F.2 GraphGenome deserialize + LLM-on-NEAT. deserialize(::Type{GraphGenome}, s, n_inputs, n_outputs; reassign_innovations=false) is implemented (was a nothing-returning stub). Tolerates LLM preambles and code fences. reassign_innovations=true issues fresh innovation IDs via _next_innovation!() so LLM-generated IDs cannot collide with the parent pool. mutate(::LLMMutationOperator, ::GraphGenome, rng) dispatches for LLM-driven NEAT mutation.
F.3 Constant optimization for TreeGenome SR. Periodic BFGS pass on top-K individuals every N generations. Central finite-difference gradients; dense BFGS with Armijo line search and a rollback guard so fitness cannot regress. ConstantOptimization(; frequency, top_k, max_iter, tol, fd_step) field on GeneticProgramming. optimize_constants!(g, e; kwargs) entry point for manual use.
F.4 Novelty Search + MAP-Elites. NoveltyArchive{B} thread-safe bounded-size store, NoveltySearchEvaluator{F,D,B} wrapping a fingerprint function and distance metric (returns -mean_knn_distance). MAPElites <: AbstractEvolutionaryAlgorithm with grid-based archive and its own solve loop sampling parents from the filled archive; MAPElitesArchive{G}, MAPElitesResult{G}, coverage(archive), qd_score(archive).
F.5 Checkpoint / resume + operator-success tracking. Checkpoint{G} + save_checkpoint(ckpt, path) (atomic via tmp+rename) + load_checkpoint(path) (format-version + Julia-version stamp, rejects mismatches). solve(...; checkpoint_every, checkpoint_path, resume_from, allow_signature_mismatch) on ExprGenome and TreeGenome paths. All-time-best tracking added so the best genome survives elitism loss. Per-operator attempt / success tallies populated via a new operator_name(op) -> Symbol generic.
F.6 Plots.jl recipes via package extension. ext/ArboristRecipesBaseExt.jl defines @recipe rules for GPResult (fitness trajectory), NSGAIIResult (Pareto front, 2D and 3D), RunLog (3-subplot fitness / species / structures), and MAPElitesResult (coverage + QD histories). @userplots plothypervolumetrajectory(nsga2_result) and plotarchive(map_elites_archive). Weak dep on RecipesBase; zero runtime cost without Plots.
F.7 Automatically Defined Functions (Koza-style ADFs). ADFGenome{T} with a main tree plus N Koza-style ADF subroutines at fixed binary arity. Macro-expansion via expand_adfs(g) -> Node{T}: walks the main tree, replacing ADF-slot ops with copies of the ADF body and substituting ARG references. Full AbstractGenome interface (mutation, crossover, distance, complexity, serialize).
F.8 CMA-ES. Full (μw/μ, λ)-CMA-ES with rank-1 and rank-μ covariance updates, evolution-path step-size control, hsig Heaviside step. CMAES <: AbstractEvolutionaryAlgorithm with auto-λ (Hansen 2016 default). `flattenweights(g)/unflatten_weights!(g, w)interface — opt-in per genome;GraphGenomeadaptor sorts by innovation number for determinism.LinearAlgebra` (stdlib) added as a direct dependency.

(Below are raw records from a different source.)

-- ==== Sys2Proof/Laws/KeepsNetBase.lean ====
section
/-! SUPPORT. Every operation of Machine/NetBase.lean keeps what a command keeps. -/

set_option linter.all false

namespace Sys2Proof.Machine

theorem countUp_keeps {σ : State} (a : Nat) (s : Sys2Proof.Machine.State) (hk : Keeps σ s) : Keeps σ (countUp a s) := by
  unfold countUp
  try dsimp only
  with_reducible repeat' first
    | assumption
    | apply Keeps.ite
    | apply State.setReg_keeps
    | simp only [Keeps.lit]
    | refine Keeps.foldl (fun _ _ _ => ?_) _ ?_
    | refine Keeps.of_pair ‹_ = (_, _)› ?_
    | (split)
    | (intro _ _ _)
    | (intro _ _)

theorem putCan_keeps {σ : State} (n : Nat) (f : Sys2Proof.CanFrame) (s : Sys2Proof.Machine.State) (hk : Keeps σ s) : Keeps σ (putCan n f s) := by
  unfold putCan
  try dsimp only
  with_reducible repeat' first
    | assumption
    | apply Keeps.ite
    | apply countUp_keeps
    | apply State.send_keeps
    | simp only [Keeps.lit]
    | refine Keeps.foldl (fun _ _ _ => ?_) _ ?_
    | refine Keeps.of_pair ‹_ = (_, _)› ?_
    | (split)
    | (intro _ _ _)
    | (intro _ _)

theorem modRing_keeps {σ : State} (f : Sys2Proof.Machine.RingRec → Sys2Proof.Machine.RingRec) (s : Sys2Proof.Machine.State) (hk : Keeps σ s) : Keeps σ (modRing f s) := by
  unfold modRing
  try dsimp only
  with_reducible repeat' first
    | assumption
    | apply Keeps.ite
    | simp only [Keeps.lit]
    | refine Keeps.foldl (fun _ _ _ => ?_) _ ?_
    | refine Keeps.of_pair ‹_ = (_, _)› ?_
    | (split)
    | (intro _ _ _)
    | (intro _ _)

theorem clearSkips_keeps {σ : State} (m : Nat) (s : Sys2Proof.Machine.State) (hk : Keeps σ s) : Keeps σ (clearSkips m s) := by
  unfold clearSkips
  try dsimp only
  with_reducible repeat' first
    | assumption
    | apply Keeps.ite
    | apply modRing_keeps
    | simp only [Keeps.lit]
    | refine Keeps.foldl (fun _ _ _ => ?_) _ ?_
    | refine Keeps.of_pair ‹_ = (_, _)› ?_
    | (split)
    | (intro _ _ _)
    | (intro _ _)

theorem clearVeto_keeps {σ : State} (m : Nat) (s : Sys2Proof.Machine.State) (hk : Keeps σ s) : Keeps σ (clearVeto m s) := by
  unfold clearVeto
  try dsimp only
  with_reducible repeat' first
    | assumption
    | apply Keeps.ite
    | apply modRing_keeps
    | simp only [Keeps.lit]
    | refine Keeps.foldl (fun _ _ _ => ?_) _ ?_
    | refine Keeps.of_pair ‹_ = (_, _)› ?_
    | (split)
    | (intro _ _ _)
    | (intro _ _)

theorem setMember_keeps {σ : State} (m : Nat) (b : Bool) (s : Sys2Proof.Machine.State) (hk : Keeps σ s) : Keeps σ (setMember m b s) := by
  unfold setMember
  try dsimp only
  with_reducible repeat' first
    | assumption
    | apply Keeps.ite
    | apply State.setRegBit_keeps
    | simp only [Keeps.lit]
    | refine Keeps.foldl (fun _ _ _ => ?_) _ ?_
    | refine Keeps.of_pair ‹_ = (_, _)› ?_
    | (split)
    | (intro _ _ _)
    | (intro _ _)

theorem removeMember_keeps {σ : State} (m : Nat) (s : Sys2Proof.Machine.State) (hk : Keeps σ s) : Keeps σ (removeMember m s) := by
  unfold removeMember
  try dsimp only
  with_reducible repeat' first
    | assumption
    | apply Keeps.ite
    | apply clearSkips_keeps
    | apply clearVeto_keeps
    | apply setMember_keeps
    | simp only [Keeps.lit]
    | refine Keeps.foldl (fun _ _ _ => ?_) _ ?_
    | refine Keeps.of_pair ‹_ = (_, _)› ?_
    | (split)
    | (intro _ _ _)
    | (intro _ _)

theorem resetNet_keeps {σ : State} (s : Sys2Proof.Machine.State) (hk : Keeps σ s) : Keeps σ (resetNet s) := by
  unfold resetNet
  try dsimp only
  with_reducible repeat' first
    | assumption
    | apply Keeps.ite
    | simp only [Keeps.lit]
    | refine Keeps.foldl (fun _ _ _ => ?_) _ ?_
    | refine Keeps.of_pair ‹_ = (_, _)› ?_
    | (split)
    | (intro _ _ _)
    | (intro _ _)

theorem netSleep_keeps {σ : State} (deep : Bool) (s : Sys2Proof.Machine.State) (hk : Keeps σ s) : Keeps σ (netSleep deep s) := by
  unfold netSleep
  try dsimp only
  with_reducible repeat' first
    | assumption
    | apply Keeps.ite
    | apply State.setRegBit_keeps
    | apply State.setRegFld_keeps
    | simp only [Keeps.lit]
    | refine Keeps.foldl (fun _ _ _ => ?_) _ ?_
    | refine Keeps.of_pair ‹_ = (_, _)› ?_
    | (split)
    | (intro _ _ _)
    | (intro _ _)

theorem setHolder_keeps {σ : State} (b : Bool) (s : Sys2Proof.Machine.State) (hk : Keeps σ s) : Keeps σ (setHolder b s) := by
  unfold setHolder
  try dsimp only
  with_reducible repeat' first
    | assumption
    | apply Keeps.ite
    | apply State.setRegBit_keeps
    | apply modRing_keeps
    | simp only [Keeps.lit]
    | refine Keeps.foldl (fun _ _ _ => ?_) _ ?_
    | refine Keeps.of_pair ‹_ = (_, _)› ?_
    | (split)
    | (intro _ _ _)
    | (intro _ _)

theorem netEvent_keeps {σ : State} (k : Nat) (s : Sys2Proof.Machine.State) (hk : Keeps σ s) : Keeps σ (netEvent k s) := by
  unfold netEvent
  try dsimp only
  with_reducible repeat' first
    | assumption
    | apply Keeps.ite
    | apply State.setRegBit_keeps
    | apply State.route_keeps
    | simp only [Keeps.lit]
    | refine Keeps.foldl (fun _ _ _ => ?_) _ ?_
    | refine Keeps.of_pair ‹_ = (_, _)› ?_
    | (split)
    | (intro _ _ _)
    | (intro _ _)

theorem setTrState_keeps {σ : State} (k : Nat) (s : Sys2Proof.Machine.State) (hk : Keeps σ s) : Keeps σ (setTrState k s) := by
  unfold setTrState
  try dsimp only
  with_reducible repeat' first
    | assumption
    | apply Keeps.ite
    | apply netEvent_keeps
    | apply State.level_keeps
    | apply State.setRegFld_keeps
    | simp only [Keeps.lit]
    | refine Keeps.foldl (fun _ _ _ => ?_) _ ?_
    | refine Keeps.of_pair ‹_ = (_, _)› ?_
    | (split)
    | (intro _ _ _)
    | (intro _ _)

theorem tokenTimer_keeps {σ : State} (s : Sys2Proof.Machine.State) (hk : Keeps σ s) : Keeps σ (tokenTimer s) := by
  unfold tokenTimer
  try dsimp only
  with_reducible repeat' first
    | assumption
    | apply Keeps.ite
    | apply modRing_keeps
    | simp only [Keeps.lit]
    | refine Keeps.foldl (fun _ _ _ => ?_) _ ?_
    | refine Keeps.of_pair ‹_ = (_, _)› ?_
    | (split)
    | (intro _ _ _)
    | (intro _ _)

theorem cancelSleep_keeps {σ : State} (s : Sys2Proof.Machine.State) (hk : Keeps σ s) : Keeps σ (cancelSleep s) := by
  unfold cancelSleep
  try dsimp only
  with_reducible repeat' first
    | assumption
    | apply Keeps.ite
    | apply tokenTimer_keeps
    | apply setTrState_keeps
    | apply modRing_keeps
    | apply State.setRegFld_keeps
    | apply setHolder_keeps
    | simp only [Keeps.lit]
    | refine Keeps.foldl (fun _ _ _ => ?_) _ ?_
    | refine Keeps.of_pair ‹_ = (_, _)› ?_
    | (split)
    | (intro _ _ _)
    | (intro _ _)

theorem gwDrop_keeps {σ : State} (s : Sys2Proof.Machine.State) (hk : Keeps σ s) : Keeps σ (gwDrop s) := by
  unfold gwDrop
  try dsimp only
  with_reducible repeat' first
    | assumption
    | apply Keeps.ite
    | apply State.regInc_keeps
    | simp only [Keeps.lit]
    | refine Keeps.foldl (fun _ _ _ => ?_) _ ?_
    | refine Keeps.of_pair ‹_ = (_, _)› ?_
    | (split)
    | (intro _ _ _)
    | (intro _ _)

theorem gwDropAt_keeps {σ : State} (p : Nat) (s : Sys2Proof.Machine.State) (hk : Keeps σ s) : Keeps σ (gwDropAt p s) := by
  unfold gwDropAt
  try dsimp only
  with_reducible repeat' first
    | assumption
    | apply Keeps.ite
    | apply gwDrop_keeps
    | apply State.setRegFld_keeps
    | simp only [Keeps.lit]
    | refine Keeps.foldl (fun _ _ _ => ?_) _ ?_
    | refine Keeps.of_pair ‹_ = (_, _)› ?_
    | (split)
    | (intro _ _ _)
    | (intro _ _)

theorem sendCan_keeps {σ : State} (n : Nat) (f : Sys2Proof.CanFrame) (s : Sys2Proof.Machine.State) (hk : Keeps σ s) : Keeps σ (sendCan n f s) := by
  unfold sendCan
  try dsimp only
  with_reducible repeat' first
    | assumption
    | apply Keeps.ite
    | apply gwDropAt_keeps
    | apply putCan_keeps
    | simp only [Keeps.lit]
    | refine Keeps.foldl (fun _ _ _ => ?_) _ ?_
    | refine Keeps.of_pair ‹_ = (_, _)› ?_
    | (split)
    | (intro _ _ _)
    | (intro _ _)

theorem sendRing_keeps {σ : State} (data : List Sys2Proof.Byte) (s : Sys2Proof.Machine.State) (hk : Keeps σ s) : Keeps σ (sendRing data s) := by
  unfold sendRing
  try dsimp only
  with_reducible repeat' first
    | assumption
    | apply Keeps.ite
    | apply sendCan_keeps
    | simp only [Keeps.lit]
    | refine Keeps.foldl (fun _ _ _ => ?_) _ ?_
    | refine Keeps.of_pair ‹_ = (_, _)› ?_
    | (split)
    | (intro _ _ _)
    | (intro _ _)

theorem ringRevoke_keeps {σ : State} (s : Sys2Proof.Machine.State) (hk : Keeps σ s) : Keeps σ (ringRevoke s) := by
  unfold ringRevoke
  try dsimp only
  with_reducible repeat' first
    | assumption
    | apply Keeps.ite
    | apply cancelSleep_keeps
    | apply setMember_keeps
    | apply sendRing_keeps
    | simp only [Keeps.lit]
    | refine Keeps.foldl (fun _ _ _ => ?_) _ ?_
    | refine Keeps.of_pair ‹_ = (_, _)› ?_
    | (split)
    | (intro _ _ _)
    | (intro _ _)

theorem ringWake_keeps {σ : State} (b : Nat) (s : Sys2Proof.Machine.State) (hk : Keeps σ s) : Keeps σ (ringWake b s) := by
  unfold ringWake
  try dsimp only
  with_reducible repeat' first
    | assumption
    | apply Keeps.ite
    | apply ringRevoke_keeps
    | simp only [Keeps.lit]
    | refine Keeps.foldl (fun _ _ _ => ?_) _ ?_
    | refine Keeps.of_pair ‹_ = (_, _)› ?_
    | (split)
    | (intro _ _ _)
    | (intro _ _)

theorem linWakeStart_keeps {σ : State} (n : Nat) (s : Sys2Proof.Machine.State) (hk : Keeps σ s) : Keeps σ (linWakeStart n s) := by
  unfold linWakeStart
  try dsimp only
  with_reducible repeat' first
    | assumption
    | apply Keeps.ite
    | apply State.send_keeps
    | simp only [Keeps.lit]
    | refine Keeps.foldl (fun _ _ _ => ?_) _ ?_
    | refine Keeps.of_pair ‹_ = (_, _)› ?_
    | (split)
    | (intro _ _ _)
    | (intro _ _)

theorem sendJoin_keeps {σ : State} (s : Sys2Proof.Machine.State) (hk : Keeps σ s) : Keeps σ (sendJoin s) := by
  unfold sendJoin
  try dsimp only
  with_reducible repeat' first
    | assumption
    | apply Keeps.ite
    | apply State.setRegBit_keeps
    | apply setMember_keeps
    | apply sendRing_keeps
    | simp only [Keeps.lit]
    | refine Keeps.foldl (fun _ _ _ => ?_) _ ?_
    | refine Keeps.of_pair ‹_ = (_, _)› ?_
    | (split)
    | (intro _ _ _)
    | (intro _ _)

theorem enterJoining_keeps {σ : State} (s : Sys2Proof.Machine.State) (hk : Keeps σ s) : Keeps σ (enterJoining s) := by
  unfold enterJoining
  try dsimp only
  with_reducible repeat' first
    | assumption
    | apply Keeps.ite
    | apply sendJoin_keeps
    | apply tokenTimer_keeps
    | apply setTrState_keeps
    | apply setHolder_keeps
    | apply modRing_keeps
    | simp only [Keeps.lit]
    | refine Keeps.foldl (fun _ _ _ => ?_) _ ?_
    | refine Keeps.of_pair ‹_ = (_, _)› ?_
    | (split)
    | (intro _ _ _)
    | (intro _ _)

theorem isolatePhy_keeps {σ : State} (p : Nat) (s : Sys2Proof.Machine.State) (hk : Keeps σ s) : Keeps σ (isolatePhy p s) := by
  unfold isolatePhy
  try dsimp only
  with_reducible repeat' first
    | assumption
    | apply Keeps.ite
    | apply State.setRegBit_keeps
    | apply State.setRegFld_keeps
    | simp only [Keeps.lit]
    | refine Keeps.foldl (fun _ _ _ => ?_) _ ?_
    | refine Keeps.of_pair ‹_ = (_, _)› ?_
    | (split)
    | (intro _ _ _)
    | (intro _ _)

theorem setIso_keeps {σ : State} (v : Sys2Proof.Word) (s : Sys2Proof.Machine.State) (hk : Keeps σ s) : Keeps σ (setIso v s) := by
  unfold setIso
  try dsimp only
  with_reducible repeat' first
    | assumption
    | apply Keeps.ite
    | apply State.level_keeps
    | apply State.setReg_keeps
    | apply netEvent_keeps
    | apply isolatePhy_keeps
    | simp only [Keeps.lit]
    | refine Keeps.foldl (fun _ _ _ => ?_) _ ?_
    | refine Keeps.of_pair ‹_ = (_, _)› ?_
    | (split)
    | (intro _ _ _)
    | (intro _ _)

theorem netTerminals_keeps {σ : State} (s : Sys2Proof.Machine.State) (hk : Keeps σ s) : Keeps σ (netTerminals s) := by
  unfold netTerminals
  try dsimp only
  with_reducible repeat' first
    | assumption
    | apply Keeps.ite
    | apply State.setReg_keeps
    | simp only [Keeps.lit]
    | refine Keeps.foldl (fun _ _ _ => ?_) _ ?_
    | refine Keeps.of_pair ‹_ = (_, _)› ?_
    | (split)
    | (intro _ _ _)
    | (intro _ _)

theorem sendWake_keeps {σ : State} (s : Sys2Proof.Machine.State) (hk : Keeps σ s) : Keeps σ (sendWake s) := by
  unfold sendWake
  try dsimp only
  with_reducible repeat' first
    | assumption
    | apply Keeps.ite
    | apply State.setRegBit_keeps
    | apply linWakeStart_keeps
    | apply State.send_keeps
    | apply State.setRegFld_keeps
    | simp only [Keeps.lit]
    | refine Keeps.foldl (fun _ _ _ => ?_) _ ?_
    | refine Keeps.of_pair ‹_ = (_, _)› ?_
    | (split)
    | (intro _ _ _)
    | (intro _ _)

theorem isolatePort_keeps {σ : State} (p : Nat) (s : Sys2Proof.Machine.State) (hk : Keeps σ s) : Keeps σ (isolatePort p s) := by
  unfold isolatePort
  try dsimp only
  with_reducible repeat' first
    | assumption
    | apply Keeps.ite
    | apply setIso_keeps
    | simp only [Keeps.lit]
    | refine Keeps.foldl (fun _ _ _ => ?_) _ ?_
    | refine Keeps.of_pair ‹_ = (_, _)› ?_
    | (split)
    | (intro _ _ _)
    | (intro _ _)

theorem netOnRun_keeps {σ : State} (s : Sys2Proof.Machine.State) (hk : Keeps σ s) : Keeps σ (netOnRun s) := by
  unfold netOnRun
  try dsimp only
  with_reducible repeat' first
    | assumption
    | apply Keeps.ite
    | apply State.level_keeps
    | apply sendWake_keeps
    | simp only [Keeps.lit]
    | refine Keeps.foldl (fun _ _ _ => ?_) _ ?_
    | refine Keeps.of_pair ‹_ = (_, _)› ?_
    | (split)
    | (intro _ _ _)
    | (intro _ _)

theorem resetAon_keeps {σ : State} (s : Sys2Proof.Machine.State) (hk : Keeps σ s) : Keeps σ (resetAon s) := by
  unfold resetAon
  try dsimp only
  with_reducible repeat' first
    | assumption
    | apply Keeps.ite
    | simp only [Keeps.lit]
    | refine Keeps.foldl (fun _ _ _ => ?_) _ ?_
    | refine Keeps.of_pair ‹_ = (_, _)› ?_
    | (split)
    | (intro _ _ _)
    | (intro _ _)

end Sys2Proof.Machine
end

Neuroevolution benchmarks (Phases A–D)

GraphGenome framework integration. NEATDefaultMutation + five individual mutation operators (WeightPerturbMutation, WeightReplaceMutation, AddConnectionMutation, AddNodeMutation, ToggleConnectionMutation) and NEATCrossover. Works with NSGA-II (Pareto of fitness vs enabled-connection count), sequential IslandModel, and distributed IslandModel (per-worker disjoint innovation ID ranges via init_innovation_range!). GraphEvaluator supports recurrent networks via allow_recurrent=true with relaxation_passes=N; samples are treated as a time sequence with persistent node state. neat_defaults() returns (mutation_ops, crossover_ops) for drop-in use.
EpisodicEvaluator. Closed-loop control-task evaluator for GraphGenome. Declarative API: the user provides (initial_state, dynamics, reward, done, observe, decode_action) callables; the RNG is threaded through initial_state(rng) for reproducibility; n_episodes rollouts are averaged per fitness evaluation. Returns -mean_reward (lower-is-better).
Phase A: classification benchmarks. 3-bit / 5-bit parity, two-spirals (plus an NSGA-II variant).
Phase B: control-task benchmarks. Single-pole cart-pole, double-pole (Markovian), mountain car — all with GraphGenome + EpisodicEvaluator. Benchstone-registered.
Phase C: non-Markovian stress benchmarks. Variable-delay sequence recall (test-only).
Phase D: modularity, time series, multi-objective showcases. Retina left-and-right modularity benchmark, Mackey-Glass τ=17 time-series prediction, NSGA-II retina with (error, modularity_proxy) objectives.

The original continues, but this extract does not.